DATA EXTRACTS:

/-! ### Well-formedness and decoding -/

/-- R83, check by check: an ill-formed word for each. -/
theorem test_ill_formed_fields :
    (fieldsOf 0x00000400).reservedClear = false ∧ (fieldsOf 0x80000004).reservedClear = false ∧
    (fieldsOf 0x00000005).opcodeKnown = false ∧ (fieldsOf 0x00000000).opcodeKnown = false ∧
    (fieldsOf 0x00000102).byteCountAllowed = false ∧
    legal 0x00000400 = false ∧ legal 0x00000005 = false ∧ legal 0x00000102 = false := by decide

/-- R87: the assembler refuses `update 0`, `update 5` and `rd CMD`. -/
theorem test_ill_formed_lines :
    (HostLine.update 0).wellFormed = false ∧ (HostLine.updateArg 5 0).wellFormed = false ∧
    (HostLine.rd .cmd).wellFormed = false ∧ assemble [.init, .update 0] = none := by decide

/-- R80, R82: RSV ++ NBM1 ++ OP, written out bit by bit. -/
theorem test_decode_rbinit : decode 0b0000000000000000000000_00_00000001 = .ok .rbinit := by decide

theorem test_decode_init : decode 0b0000000000000000000000_00_00000010 = .ok .init := by decide

theorem test_decode_update :
    decode 0b0000000000000000000000_00_00000011 = .ok (.update 0) ∧
    decode 0b0000000000000000000000_01_00000011 = .ok (.update 1) ∧
    decode 0b0000000000000000000000_10_00000011 = .ok (.update 2) ∧
    decode 0b0000000000000000000000_11_00000011 = .ok (.update 3) := by decide

theorem test_decode_final : decode 0b0000000000000000000000_00_00000100 = .ok .final := by decide

/-- V-ENC-1: the words the table calls illegal. -/
theorem test_decode_illegal :
    decode 0x00000000 = .error .reservedOpcode ∧ decode 0x00000005 = .error .reservedOpcode ∧
    decode 0x000000FF = .error .reservedOpcode ∧ decode 0x00000101 = .error .strayByteCount ∧
    decode 0x00000102 = .error .strayByteCount ∧ decode 0x00000104 = .error .strayByteCount ∧
    decode 0x00000301 = .error .strayByteCount ∧ decode 0x00000400 = .error .reservedBits ∧
    decode 0x00000403 = .error .reservedBits ∧ decode 0x80000004 = .error .reservedBits := by decide

theorem test_decodeTableWord :
    decodeTableWord 32 0x00000303 = some (.update 3) ∧ decodeTableWord 32 0x00000104 = none := by decide

/-- V-ENC-2: the assembler's expansions. -/
theorem test_assemble :
    assemble [.rbinitSeed 7] = some [.write 0x004 4 7, .write 0x000 4 0x00000001] ∧
    assemble [.updateArg 3 0x00636261] = some [.write 0x004 4 0x00636261, .write 0x000 4 0x00000203] ∧
    assemble [.upd [0x61, 0x62, 0x63, 0x64, 0x65, 0x66, 0x67]] =
      some [.write 0x004 4 0x64636261, .write 0x000 4 0x00000303, .write 0x004 4 0x00676665, .write 0x000 4 0x00000203] ∧
    assemble [.upd []] = some [] ∧ assemble [.rd (.digest 3)] = some [.read 0x02C 4] ∧
    assemble [.rd (.twinLo 525), .rd (.twinHi 525)] = some [.read 0x5068 4, .read 0x506C 4] := by decide

/-! ### Primitives -/

/-- V-CRC-2, V-CRC-3, V-CRC-4, V-CRC-7, V-CRC-8. -/
theorem test_crc :
    crc32w 0 0x00000001 = 0xB8BC6765 ∧ crc32w 0 0x00000080 = 0xED59B63B ∧ crc32w 0xFFFFFFFF 0 = 0xDEBB20E3 ∧
    crc32w 0xDEADBEEF 0x00000080 = 0xD6470938 ∧ crc32w 0 0x64636261 = 0xCCC6120D := by decide +kernel

/-- V-ROT-1, V-ROT-2, V-ROT-3. -/
theorem test_rotl64 :
    rotl64 0x8000000000000001 0 = 0x8000000000000001 ∧ rotl64 0x8000000000000001 1 = 0x0000000000000003 ∧
    rotl64 0x0123456789ABCDEF 23 = 0xB3C4D5E6F78091A2 := by decide

/-- V-AES-2 and V-AES-4 (byte 0 is the low byte). -/
theorem test_aesenc :
    aesenc 0x0F0E0D0C0B0A09080706050403020100 0 = 0x5C219C27615DD9B051336D2C455C6A6A ∧
    aesenc 0x0848F8E92A8DC69A2BE2F4A0BEE33D19 0x05766C2A3939A323B12C548817FEFAA0 =
      0x49506A0243EA5B6B2B359F68F27F9CA4 := by decide +kernel

/-- V-G-1: the combine, the write-back and the next index. -/
theorem test_combine :
    let a := ofQ 0x0123456789ABCDEF 0xFEDCBA9876543210 0x0F1E2D3C4B5A6978 0x8877665544332211
    let a' := ofQ 0xB9FCD7F2ABC048C5 0x8E39B0363BAECA4E 0x766F9659AC995BF3 0x31BFCEF42F83276B
    gP0 aesenc a 0xDEADBEEFCAFEBABE 0x12345678 = a' ∧ fP0 0xDEADBEEFCAFEBABE a' 0x12345678 = 0x4D7DB71EA6E2CE35 ∧
    hP0 a' 0x12345678 = 1078 := by decide +kernel

/-- V-RB-2, V-RB-3: first and last entries for the seeds 1 and 0xFFFFFFFF. -/
theorem test_gen :
    genP0 1 0 = 0x910A2DEC89025CC1 ∧ genP0 1 2047 = 0x706A09AF31018700 ∧
    genP0 0xFFFFFFFF 0 = 0x73B13BA2AFF181C0 ∧ genP0 0xFFFFFFFF 2047 = 0xDAA7068CC820667F := by decide +kernel

/-- V-PAD-1 to V-PAD-4. -/
theorem test_pad :
    padP0 [] = 0x00000080 ∧ padP0 [0x61] = 0x00008061 ∧ padP0 [0x61, 0x62] = 0x00806261 ∧
    padP0 [0x61, 0x62, 0x63] = 0x80636261 := by decide

/-- V-MIX-2: an index visited twice reads what the first visit wrote. -/
theorem test_mix_revisits :
    (mix rfsP0 0x0000013B { acc := 0, csum := 0, table := table0 }).map
      (fun m => (m.csum, m.table.read 1431, m.table.read 457, m.acc)) =
    some (0x26E81597, some 0x5F4100534AF1B4AA, some 0x631981E5814F0652,
      ofQ 0x0F54B2A0AA043B0E 0xB484784DC56682D1 0xBF0037DD6117A521 0xCCCD3C7A2F53FAB0) := by decide +kernel

/-! ### Commands, one step each -/

/-- V-RB-1: STATUS, TSEED and the default table after `rbinit 0`. -/
theorem test_rbinit :
    (after (exec .rbinit State.reset)).map (fun t => (t.status, t.tseed, t.table.read 0, t.table.read 2047)) =
    some (0x00000002, 0, some 0xE220A8397B1DCDAF, some 0x28B3BF5520DDDF02) := by decide +kernel

/-- V-ERR-5: RBINIT after a byte. -/
theorem test_rbinit_midhash :
    (after (exec .rbinit (midHash 1 1 0x61))).map (fun t => (t.status, t.errcmd, t.tseed)) =
    some (0x0000041B, 0x00000001, 0) := by decide +kernel

/-- V-INIT-1: INIT with and without a table. -/
theorem test_init :
    (after (exec .init loaded)).map (fun t => (t.status, t.len, t.acc, t.csum)) = some (0x00000003, 0, 0, 0) ∧
    (after (exec .init State.reset)).map State.status = some 0x00000001 := by decide +kernel

/-- V-UPD-1: three bytes, no Mix; and V-FIN-7: LEN wraps. -/
theorem test_update_stores :
    (after (exec (.update 2) { opened with arg := 0x00636261 })).map
      (fun t => (t.status, t.len, t.pendingBytes, t.csum, t.acc)) =
      some (0x00000033, 3, [0x61, 0x62, 0x63], 0, 0) ∧
    (after (exec (.update 0) (midHash 0 0xFFFFFFFFFFFFFFFF 0x61))).map State.len = some 0 := by decide +kernel

/-- V-UPD-2: the fourth byte mixes the unit of "abcd". -/
theorem test_update_mixes :
    (after (exec (.update 0) (midHash 3 3 0x00000064))).map
      (fun t => (t.status, t.len, t.csum, t.table.read 525, t.acc)) =
    some (0x00000003, 4, 0xCCC6120D, some 0xD8E911311565DF60,
      ofQ 0x1763DEE43C9A7A97 0x6F5F94D6320E3CAF 0x07A7A2B2D6B5981D 0x113F284CC81676DF) := by decide +kernel

/-- V-FIN-3: FINAL of "abc", and P1's end state. -/
theorem test_final :
    (after (exec .final (midHash 3 3 0x00636261))).map
      (fun t => (t.status, t.len, t.csum, t.table.read 1132, t.digest)) =
    some (0x00000006, 3, 0x6945B741, some 0x7DCDE9170B53EDEF,
      ofQ 0xC39B1B34C2DF25B2 0x00DD908B1E7019E9 0x38A9956B03E2C14E 0x5468AC88EE802C99) := by decide +kernel

/-- V-ERR-1, V-ERR-2, V-ERR-7: the order of the checks. -/
theorem test_checks :
    (after (exec (.update 0) State.reset)).map (fun t => (t.status, t.errcmd)) = some (0x00000208, 0x00000003) ∧
    (after (exec .final State.reset.openContext)).map (fun t => (t.status, t.errcmd)) =
      some (0x00000309, 0x00000004) ∧
    (after (exec .final { loaded with dvalid := true })).map State.status = some 0x0000020E := by decide +kernel

/-- V-ERR-3, V-ERR-4, V-ERR-11: illegal words written to CMD. -/
theorem test_illegal_words :
    (after (step (sending [.write 0 4 0x00000000] State.reset))).map (fun t => (t.status, t.errcmd)) =
      some (0x00000108, 0x00000000) ∧
    (after (step (sending [.write 0 4 0x00000102] loaded))).map (fun t => (t.status, t.errcmd)) =
      some (0x0000010A, 0x00000102) ∧
    (after (step (sending [.write 0 4 0x00000105] State.reset))).map (fun t => (t.status, t.errcmd)) =
      some (0x00000108, 0x00000105) := by decide +kernel

/-- R40: the first step after reset runs the word placed at CMD. -/
theorem test_fetch_word :
    (after (step (State.reset.withFetchWord 32 0x00000002))).map State.status = some 0x00000001 ∧
    (after (step (State.reset.withFetchWord 32 0x00000104))).map State.errcmd = some 0x00000104 := by decide +kernel

/-- V-RB-1: the reads of T[0] through the window. -/
theorem test_window :
    (after (step (sending [.read 0x4000 4] loaded))).map State.replies = some [0x7B1DCDAF] ∧
    (after (step (sending [.read 0x4004 4] loaded))).map State.replies = some [0xE220A839] := by decide +kernel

ACTION ITEM: Where the line containing "some (0x00000309, 0x00000004) ∧" appears in the data above, begin there and reproduce every line to the end exactly; include nothing else.

ANSWER:
      some (0x00000309, 0x00000004) ∧
    (after (exec .final { loaded with dvalid := true })).map State.status = some 0x0000020E := by decide +kernel

/-- V-ERR-3, V-ERR-4, V-ERR-11: illegal words written to CMD. -/
theorem test_illegal_words :
    (after (step (sending [.write 0 4 0x00000000] State.reset))).map (fun t => (t.status, t.errcmd)) =
      some (0x00000108, 0x00000000) ∧
    (after (step (sending [.write 0 4 0x00000102] loaded))).map (fun t => (t.status, t.errcmd)) =
      some (0x0000010A, 0x00000102) ∧
    (after (step (sending [.write 0 4 0x00000105] State.reset))).map (fun t => (t.status, t.errcmd)) =
      some (0x00000108, 0x00000105) := by decide +kernel

/-- R40: the first step after reset runs the word placed at CMD. -/
theorem test_fetch_word :
    (after (step (State.reset.withFetchWord 32 0x00000002))).map State.status = some 0x00000001 ∧
    (after (step (State.reset.withFetchWord 32 0x00000104))).map State.errcmd = some 0x00000104 := by decide +kernel

/-- V-RB-1: the reads of T[0] through the window. -/
theorem test_window :
    (after (step (sending [.read 0x4000 4] loaded))).map State.replies = some [0x7B1DCDAF] ∧
    (after (step (sending [.read 0x4004 4] loaded))).map State.replies = some [0xE220A839] := by decide +kernel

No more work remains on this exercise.